I left the room. I should have left the house. This was the first of three such episodes. The last one was the worst of course, and our relationship ended. I was broken hearted. For a while, I really liked him.
As they say, “Next.” And next it was. During the time I dated Gene, another man wrote me all the time. He sent me electronic roses and poetry. He lived a little far away too. He lived about 50 miles from my daughter’s house where I was staying, but still, the drive was do-able. It wasn’t like he lived in Connecticut.
He was so romantic and forward. He claimed it was love at first sight. Well, internet picture site anyway. Later, when we talked on the phone, I found his voice to be fabulous. He sounded exactly like Elvis Presley. He sang too, and would sing to me, courtesy of the Verizon Phone Company. He was great.
Bill and I didn’t meet for quite a while. He worked six days a week, I had the flu, the distance slowed us down, but eventually, after three months total, counting from the first electric rose e-mail, we met and he was nice.
I was always concerned that he claimed to care for me so much without knowing me. I asked him what could he base his caring on? He didn’t know.
He said I was an answer to his prayers and backed that up with poetry he wrote during his lonely times. I was flattered of course, even though I didn’t really believe it. I figured he was just an emotional-romantic guy and what was the harm anyway? If he wanted to delude himself that I was his soul-mate then how could that hurt?

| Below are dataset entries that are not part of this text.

/-! Block CAN. -/

def CAN.CFG (p u : Nat) : Nat := ra p (0x40 + u) 0x0
def CAN.CFG.MODE : Fld := ⟨0, 2⟩
def CAN.CFG.FD_EN : Fld := ⟨2, 1⟩
def CAN.CFG.XL_EN : Fld := ⟨3, 1⟩
def CAN.CFG.XL_TMS : Fld := ⟨4, 1⟩
def CAN.CFG.EXT : Fld := ⟨5, 1⟩
def CAN.CFG.ONE_SHOT : Fld := ⟨6, 1⟩
def CAN.CFG.PXHD : Fld := ⟨7, 1⟩
def CAN.CFG.DEFAULT_ACCEPT : Fld := ⟨8, 1⟩
def CAN.CFG.REJECT_RTR : Fld := ⟨9, 1⟩
def CAN.CFG.ECHO : Fld := ⟨10, 1⟩
def CAN.NBT (p u : Nat) : Nat := ra p (0x40 + u) 0x1
def CAN.NBT.BRP : Fld := ⟨0, 9⟩
def CAN.NBT.TSEG1 : Fld := ⟨9, 9⟩
def CAN.NBT.TSEG2 : Fld := ⟨18, 8⟩
def CAN.NBT.SJW : Fld := ⟨26, 8⟩
def CAN.DBT (p u : Nat) : Nat := ra p (0x40 + u) 0x2
def CAN.DBT.BRP : Fld := ⟨0, 6⟩
def CAN.DBT.TSEG1 : Fld := ⟨6, 7⟩
def CAN.DBT.TSEG2 : Fld := ⟨13, 6⟩
def CAN.DBT.SJW : Fld := ⟨19, 6⟩
def CAN.XBT (p u : Nat) : Nat := ra p (0x40 + u) 0x3
def CAN.XBT.BRP : Fld := ⟨0, 6⟩
def CAN.XBT.TSEG1 : Fld := ⟨6, 7⟩
def CAN.XBT.TSEG2 : Fld := ⟨13, 6⟩
def CAN.XBT.SJW : Fld := ⟨19, 6⟩
def CAN.XBT.PWMS : Fld := ⟨25, 6⟩
def CAN.XBT.PWML : Fld := ⟨31, 6⟩
def CAN.XBT.PWMO : Fld := ⟨37, 6⟩
def CAN.TDC (p u : Nat) : Nat := ra p (0x40 + u) 0x4
def CAN.TDC.TDC_EN : Fld := ⟨0, 1⟩
def CAN.TDC.TDCO : Fld := ⟨1, 8⟩
def CAN.TDC.TDCF : Fld := ⟨9, 8⟩
def CAN.TDC.TDC_INIT : Fld := ⟨17, 8⟩
def CAN.TDC.TDCO_XL : Fld := ⟨25, 8⟩
def CAN.FILT_CFG (p u : Nat) : Nat := ra p (0x40 + u) 0x5
def CAN.FILT_CFG.BASE : Fld := ⟨0, 13⟩
def CAN.FILT_CFG.COUNT : Fld := ⟨13, 11⟩
def CAN.STAT (p u : Nat) : Nat := ra p (0x40 + u) 0x6
def CAN.STAT.STATE : Fld := ⟨0, 3⟩
def CAN.STAT.TEC : Fld := ⟨3, 9⟩
def CAN.STAT.REC : Fld := ⟨12, 8⟩
def CAN.STAT.TDCV : Fld := ⟨20, 8⟩
def CAN.STAT.TDC_MEASURED : Fld := ⟨28, 1⟩
def CAN.STAT.LINK_UP : Fld := ⟨29, 1⟩
def CAN.STAT.RX_CELLS : Fld := ⟨30, 5⟩
def CAN.STAT.TX_PENDING : Fld := ⟨35, 1⟩
def CAN.CMD (p u : Nat) : Nat := ra p (0x40 + u) 0x7
def CAN.CMD.RECOVER : Fld := ⟨0, 1⟩
def CAN.CMD.ABORT_TX : Fld := ⟨1, 1⟩
def CAN.LAST_ERR (p u : Nat) : Nat := ra p (0x40 + u) 0x8
def CAN.LAST_ERR.KIND : Fld := ⟨0, 3⟩
def CAN.LAST_ERR.PHASE : Fld := ⟨3, 2⟩
def CAN.LAST_ERR.DIR : Fld := ⟨5, 1⟩
def CAN.LAST_ERR_TIME (p u : Nat) : Nat := ra p (0x40 + u) 0x9
def CAN.LAST_ERR_TIME.TIME : Fld := ⟨0, 48⟩
def CAN.EVT (p u : Nat) : Nat := ra p (0x40 + u) 0xA
def CAN.EVT.ERR_WARN : Fld := ⟨0, 1⟩
def CAN.EVT.ERR_PASSIVE : Fld := ⟨1, 1⟩
def CAN.EVT.BUS_OFF : Fld := ⟨2, 1⟩
def CAN.EVT.ACTIVE : Fld := ⟨3, 1⟩
def CAN.EVT.RX_OVERFLOW : Fld := ⟨4, 1⟩
def CAN.EVT.TDC_RANGE : Fld := ⟨5, 1⟩
def CAN.EVT.PROTO_EXC : Fld := ⟨6, 1⟩
def CAN.EVT.AC_CHANGE : Fld := ⟨7, 1⟩
def CAN.EVT.AC_CONTEST : Fld := ⟨8, 1⟩
def CAN.EVT.CLOCK_LOST : Fld := ⟨9, 1⟩
def CAN.EVT.SEQ : Fld := ⟨16, 8⟩
def CAN.FILT_CMD (p u : Nat) : Nat := ra p (0x40 + u) 0xB
def CAN.FILT_CMD.INDEX : Fld := ⟨0, 10⟩
def CAN.FILT_CMD.OP : Fld := ⟨10, 2⟩
def CAN.FILT_CMD.RESULT : Fld := ⟨12, 2⟩
def CAN.FILT_W0 (p u : Nat) : Nat := ra p (0x40 + u) 0xC
def CAN.FILT_W0.WORD : Fld := ⟨0, 48⟩
def CAN.FILT_W1 (p u : Nat) : Nat := ra p (0x40 + u) 0xD
def CAN.FILT_W1.WORD : Fld := ⟨0, 48⟩
def CAN.AC_CFG (p u : Nat) : Nat := ra p (0x40 + u) 0xE
def CAN.AC_CFG.EN : Fld := ⟨0, 1⟩
def CAN.AC_CFG.AGE_S : Fld := ⟨1, 16⟩
def CAN.AC_CMD (p u : Nat) : Nat := ra p (0x40 + u) 0xF
def CAN.AC_CMD.INDEX : Fld := ⟨0, 8⟩
def CAN.AC_CMD.OP : Fld := ⟨8, 2⟩
def CAN.AC_CMD.RESULT : Fld := ⟨10, 2⟩
def CAN.AC_W0 (p u : Nat) : Nat := ra p (0x40 + u) 0x10
def CAN.AC_W0.NAME_L : Fld := ⟨0, 48⟩
def CAN.AC_W1 (p u : Nat) : Nat := ra p (0x40 + u) 0x11
def CAN.AC_W1.NAME_H : Fld := ⟨0, 16⟩
def CAN.AC_W1.VALID : Fld := ⟨16, 1⟩
def CAN.AC_W1.IDLE_S : Fld := ⟨17, 16⟩
def CAN.CNT (p u i : Nat) : Nat := ra p (0x40 + u) (0x100 + i)

/-! Block LIN. -/

def LIN.CFG (p u : Nat) : Nat := ra p (0x50 + u) 0x0
def LIN.CFG.BIT_TIME : Fld := ⟨0, 17⟩
def LIN.CFG.BREAK : Fld := ⟨17, 5⟩
def LIN.CFG.START_TABLE : Fld := ⟨22, 3⟩
def LIN.CFG.EXT : Fld := ⟨25, 1⟩
def LIN.STAT (p u : Nat) : Nat := ra p (0x50 + u) 0x1
def LIN.STAT.STATE : Fld := ⟨0, 3⟩
def LIN.STAT.TABLE : Fld := ⟨3, 3⟩
def LIN.STAT.ENTRY : Fld := ⟨6, 8⟩
def LIN.STAT.SWITCH_PENDING : Fld := ⟨14, 1⟩
def LIN.STAT.RESOLVING : Fld := ⟨15, 1⟩
def LIN.STAT.LINK_UP : Fld := ⟨16, 1⟩
def LIN.STAT.RX_CELLS : Fld := ⟨17, 3⟩
def LIN.EVT (p u : Nat) : Nat := ra p (0x50 + u) 0x2
def LIN.EVT.ERROR : Fld := ⟨0, 1⟩
def LIN.EVT.COLLISION : Fld := ⟨1, 1⟩
def LIN.EVT.SLOT_OVERRUN : Fld := ⟨2, 1⟩
def LIN.EVT.BUS_FAULT : Fld := ⟨3, 1⟩
def LIN.EVT.RX_OVERFLOW : Fld := ⟨4, 1⟩
def LIN.EVT.CLOCK_LOST : Fld := ⟨5, 1⟩
def LIN.EVT.SEQ : Fld := ⟨16, 8⟩
def LIN.CMD (p u : Nat) : Nat := ra p (0x50 + u) 0x3
def LIN.CMD.TABLE : Fld := ⟨0, 3⟩
def LIN.CMD.SWITCH : Fld := ⟨3, 1⟩
def LIN.CMD.STOP : Fld := ⟨4, 1⟩
def LIN.CMD.GOTOSLEEP : Fld := ⟨5, 1⟩
def LIN.LAST (p u : Nat) : Nat := ra p (0x50 + u) 0x4
def LIN.LAST.ID : Fld := ⟨0, 6⟩
def LIN.LAST.ERR : Fld := ⟨6, 3⟩
def LIN.TBL (p u i : Nat) : Nat := ra p (0x50 + u) (0x10 + i)
def LIN.TBL.FIRST : Fld := ⟨0, 12⟩
def LIN.TBL.LEN : Fld := ⟨12, 9⟩
def LIN.SCHED_CMD (p u : Nat) : Nat := ra p (0x50 + u) 0x18
def LIN.SCHED_CMD.INDEX : Fld := ⟨0, 12⟩
def LIN.SCHED_CMD.OP : Fld := ⟨12, 2⟩
def LIN.SCHED_CMD.RESULT : Fld := ⟨14, 2⟩
def LIN.SCHED_W (p u : Nat) : Nat := ra p (0x50 + u) 0x19
def LIN.SCHED_W.WORD : Fld := ⟨0, 48⟩
def LIN.PUB_CMD (p u : Nat) : Nat := ra p (0x50 + u) 0x1A
def LIN.PUB_CMD.ID : Fld := ⟨0, 6⟩
def LIN.PUB_CMD.OP : Fld := ⟨6, 2⟩
def LIN.PUB_CMD.RESULT : Fld := ⟨8, 2⟩
def LIN.PUB_W0 (p u : Nat) : Nat := ra p (0x50 + u) 0x1B
def LIN.PUB_W0.DATA : Fld := ⟨0, 48⟩
def LIN.PUB_W1 (p u : Nat) : Nat := ra p (0x50 + u) 0x1C
def LIN.PUB_W1.DATA : Fld := ⟨32, 16⟩
def LIN.PUB_W1.PENDING : Fld := ⟨0, 1⟩
def LIN.CNT (p u i : Nat) : Nat := ra p (0x50 + u) (0x100 + i)

/-! Block D2D. -/

def D2D.CREDIT_A (p u : Nat) : Nat := ra p (0x58 + u) 0x0
def D2D.CREDIT_A.C0 : Fld := ⟨0, 8⟩
def D2D.CREDIT_A.C1 : Fld := ⟨8, 8⟩
def D2D.CREDIT_A.C2 : Fld := ⟨16, 8⟩
def D2D.CREDIT_A.C3 : Fld := ⟨24, 8⟩
def D2D.CREDIT_B (p u : Nat) : Nat := ra p (0x58 + u) 0x1
def D2D.CREDIT_B.C4 : Fld := ⟨0, 8⟩
def D2D.CREDIT_B.C5 : Fld := ⟨8, 8⟩
def D2D.CREDIT_B.C6 : Fld := ⟨16, 8⟩
def D2D.CREDIT_B.C7 : Fld := ⟨24, 8⟩
def D2D.STAT (p u : Nat) : Nat := ra p (0x58 + u) 0x2
def D2D.STAT.PEER : Fld := ⟨0, 2⟩
def D2D.STAT.UP : Fld := ⟨2, 1⟩
def D2D.STAT.NO_CREDIT : Fld := ⟨8, 8⟩
def D2D.STAT.RX_WAIT : Fld := ⟨16, 8⟩
def D2D.EVT (p u : Nat) : Nat := ra p (0x58 + u) 0x3
def D2D.EVT.CHECK_ERR : Fld := ⟨0, 1⟩
def D2D.EVT.CREDIT_ERR : Fld := ⟨1, 1⟩
def D2D.EVT.RESYNC : Fld := ⟨2, 1⟩
def D2D.EVT.STORM : Fld := ⟨3, 1⟩
def D2D.EVT.MIRROR_DROP : Fld := ⟨4, 1⟩
def D2D.EVT.SEQ : Fld := ⟨16, 8⟩
def D2D.CELLS_TX (p u : Nat) : Nat := ra p (0x58 + u) 0x4
def D2D.CELLS_RX (p u : Nat) : Nat := ra p (0x58 + u) 0x5
def D2D.CHECK_ERRS (p u : Nat) : Nat := ra p (0x58 + u) 0x6
def D2D.HOLD_MAX (p u : Nat) : Nat := ra p (0x58 + u) 0x7
def D2D.HOLD_MAX.NS : Fld := ⟨0, 32⟩

/-! Block SGW. -/

def SGW.CFG (p : Nat) : Nat := ra p 0x60 0x0
def SGW.CFG.MISS_ACTION : Fld := ⟨0, 1⟩
def SGW.CFG.PAD : Fld := ⟨1, 8⟩
def SGW.CFG.HASH_SEED : Fld := ⟨9, 16⟩
def SGW.CFG.TP_CLASS : Fld := ⟨25, 3⟩
def SGW.CFG.CTS_PKTS : Fld := ⟨28, 8⟩
def SGW.CFG.TP_EN : Fld := ⟨36, 1⟩
def SGW.QUEUES (p : Nat) : Nat := ra p 0x60 0x1
def SGW.QUEUES.FW_QUEUE : Fld := ⟨0, 14⟩
def SGW.QUEUES.MSG_QUEUE : Fld := ⟨16, 14⟩
def SGW.EVT (p : Nat) : Nat := ra p 0x60 0x2
def SGW.EVT.SEAL_FAIL : Fld := ⟨0, 1⟩
def SGW.EVT.SEAL_BLOCKED : Fld := ⟨1, 1⟩
def SGW.EVT.LATE : Fld := ⟨2, 1⟩
def SGW.EVT.REASM_ABORT : Fld := ⟨3, 1⟩
def SGW.EVT.TUN_GAP : Fld := ⟨4, 1⟩
def SGW.EVT.ECC_ERR : Fld := ⟨5, 1⟩
def SGW.EVT.REASM_FULL : Fld := ⟨6, 1⟩
def SGW.EVT.SEQ : Fld := ⟨16, 8⟩
def SGW.STAT (p : Nat) : Nat := ra p 0x60 0x3
def SGW.STAT.BEAM_ENTRIES : Fld := ⟨0, 17⟩
def SGW.STAT.CONTEXTS : Fld := ⟨17, 7⟩
def SGW.STAT.GRANULES_FREE : Fld := ⟨24, 9⟩
def SGW.LAST (p : Nat) : Nat := ra p 0x60 0x4
def SGW.LAST.TABLE : Fld := ⟨0, 8⟩
def SGW.LAST.INDEX : Fld := ⟨8, 18⟩
def SGW.LAST.ABORT_REASON : Fld := ⟨26, 8⟩
def SGW.LAST.ABORT_FACET : Fld := ⟨34, 6⟩
def SGW.BEAM_CMD (p : Nat) : Nat := ra p 0x60 0x8
def SGW.BEAM_CMD.OP : Fld := ⟨0, 3⟩
def SGW.BEAM_CMD.INDEX : Fld := ⟨3, 16⟩
def SGW.BEAM_CMD.RESULT : Fld := ⟨19, 3⟩
def SGW.BEAM_W (p i : Nat) : Nat := ra p 0x60 (0x9 + i)
def SGW.BEAM_W.WORD : Fld := ⟨0, 48⟩
def SGW.TBL_CMD (p : Nat) : Nat := ra p 0x60 0x10
def SGW.TBL_CMD.TABLE : Fld := ⟨0, 8⟩
def SGW.TBL_CMD.OP : Fld := ⟨8, 2⟩
def SGW.TBL_CMD.INDEX : Fld := ⟨10, 18⟩
def SGW.TBL_CMD.RESULT : Fld := ⟨28, 2⟩
def SGW.TBL_W (p i : Nat) : Nat := ra p 0x60 (0x11 + i)
def SGW.TBL_W.WORD : Fld := ⟨0, 48⟩
def SGW.SIG_CMD (p : Nat) : Nat := ra p 0x60 0x18
def SGW.SIG_CMD.INDEX : Fld := ⟨0, 18⟩
def SGW.SIG_CMD.OP : Fld := ⟨18, 2⟩
def SGW.SIG_CMD.RESULT : Fld := ⟨20, 2⟩
def SGW.SIG_VAL (p : Nat) : Nat := ra p 0x60 0x19
def SGW.SIG_VAL.VALUE : Fld := ⟨0, 48⟩
def SGW.SIG_TS (p : Nat) : Nat := ra p 0x60 0x1A
def SGW.SIG_TS.TS : Fld := ⟨0, 48⟩
def SGW.OWN_SA (p i : Nat) : Nat := ra p 0x60 (0x20 + i)
def SGW.OWN_SA.SA : Fld := ⟨0, 8⟩
def SGW.CNT (p i : Nat) : Nat := ra p 0x60 (0x100 + i)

We met a few times before he invited me to come to his house for dinner. Dinner was finished and all went well until he asked me to stay over.

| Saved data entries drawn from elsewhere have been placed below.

-- ==== Sys2Proof/Machine/State.lean ====
section
/-! DEFINITION. The state of the device: every piece of state the spec gives it, as plain data, the state after reset,
and the reasons a step can stop. -/

namespace Sys2Proof.Machine

/-! ## Identity and fuses (R4, R75, R189, R778, R779) -/

/-- What the fuses of the package hold. The build and the serial are free data of the part; State.reset names a
value (log entry 3). words holds the fused bits of the registers that show fuses, by address: as shipped, a heartbeat timeout
of 100 ms on every drive die, and MEM_USED on drive die 0 (R778); sharesGone says, by
Prism die, that tamper has destroyed the root-key shares (R513). -/
structure Fuses where
  prisms : Nat := 4
  drives : Nat := 4
  serial : Nat := 1
  rev : Nat := 0
  memUsed : Bool := true
  epochInit : Bool := false
  provDone : Bool := false
  sharesGone : Bool := false
  words : Sparse Word := [(8404993, 0x10A), (10502145, 0x00A), (12599297, 0x00A), (14696449, 0x00A)]
  deriving DecidableEq, Repr

/-! ## Supply, start-up and reset (02_start_supply_reset.md) -/

/-- The stage of the regulator sequencer, SUP.SEQ_STAT.STAGE (R97). -/
inductive Stage where
  | off | core | io | mem | ready | between | latched
  deriving DecidableEq, Repr

/-- The regulator sequencer of drive die 0 (R63 to R68): stage, attempt (the current attempt − 1, R97), failed attempts
of the series (R88), the enables, the measured times of R97, of each stage enable its claim in A with its edge (R593), the edge of the last failure, and
the edge of t0, at which the regulators became ready (R65, R91). -/
structure Sequencer where
  stage : Stage := .off
  attempt : Nat := 0
  enCore : Bool := false
  enIo : Bool := false
  enMem : Bool := false
  tCore : Nat := 255
  tIo : Nat := 255
  tMem : Nat := 255
  claims : List (Nat × Nat) := []
  failed : Nat := 0
  lastFail : Option Nat := none
  t0 : Nat := 0
  deriving DecidableEq, Repr

/-- One drive die's supply (R58): its always-on island runs, its channel-control island runs, its fuses are loaded (R76, R77), VBAT at
the last edge with its extremes (units of 10 mV, R94), at drive die 0 whether VBAT has been released from reset (R58), the filtered
conditions, whether the die runs on a substitute edge, and whether its Prism heartbeat timeout has expired (R81, R426). -/
structure Supply where
  alive : Bool := false
  chanOn : Bool := false
  fuses : Bool := false
  vbat : Nat := 0
  vmin : Nat := 0
  vmax : Nat := 0
  good : Bool := false
  sag : Bool := false
  ovWarn : Bool := false
  ovOpen : Bool := false
  subst : Bool := false
  hbLost : Bool := false
  deriving DecidableEq, Repr

/-- One Prism die's supply and temperature conditions (R44, R82, R83, R38): VCORE in mV with its minimum, the droop
condition, the thermal warning, whether its sensor has not yet read below 110 °C in a thermal hold, the substitute
edge, the ranks of the attached drive links that are detected lost, and of those that show no transition but are not detected lost
yet (R38, R782). -/
structure PrismSupply where
  vcore : Nat := 0
  vcoreMin : Nat := 65535
  droop : Bool := false
  hot : Bool := false
  subst : Bool := false
  lostRank : List Nat := []
  cutRank : List Nat := []
  deriving DecidableEq, Repr

/-- The start sequence (R77): step 0 with the regulators not yet sequenced (steps 1 to 5), 6 to 9 as R77 numbers them,
10 while steps 10 to 13 run, 15 in service; which concurrent steps are done; the holds of R82 and R83; whether
the heartbeat runs (R81); whether service was entered since the last reset (R88); the edges of the last
reset recorded and of the first one since service (R85). -/
structure Start where
  step : Nat := 0
  epochDone : Bool := false
  canDone : Bool := false
  ethDone : Bool := false
  fwDone : Bool := false
  pinLow : Bool := false
  thermHold : Bool := false
  heartbeat : Bool := false
  served : Bool := false
  lastDetect : Option Nat := none
  firstDetect : Option Nat := none
  deriving DecidableEq, Repr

“It’s a long drive home and there is no point of you going back tonight.” He said, “I can sleep on the couch.”
We talked about it for a while then he said, “But, I have to get up at 3:00 to go to work, so you have to get up with me.”
“All right, I said. I can get up with you to see you off, but then I will go back to sleep before driving home.”
“I can’t let you do that,” he said. “If I knew you better, you could stay alone in the house. Once I know you better you can have a key to the house and come and go as you like.”
“Now, let me understand this. You know me well enough to tell me you love me and yet you don’t trust me enough to stay in your house without you being there? Isn’t this a little inconsistent?”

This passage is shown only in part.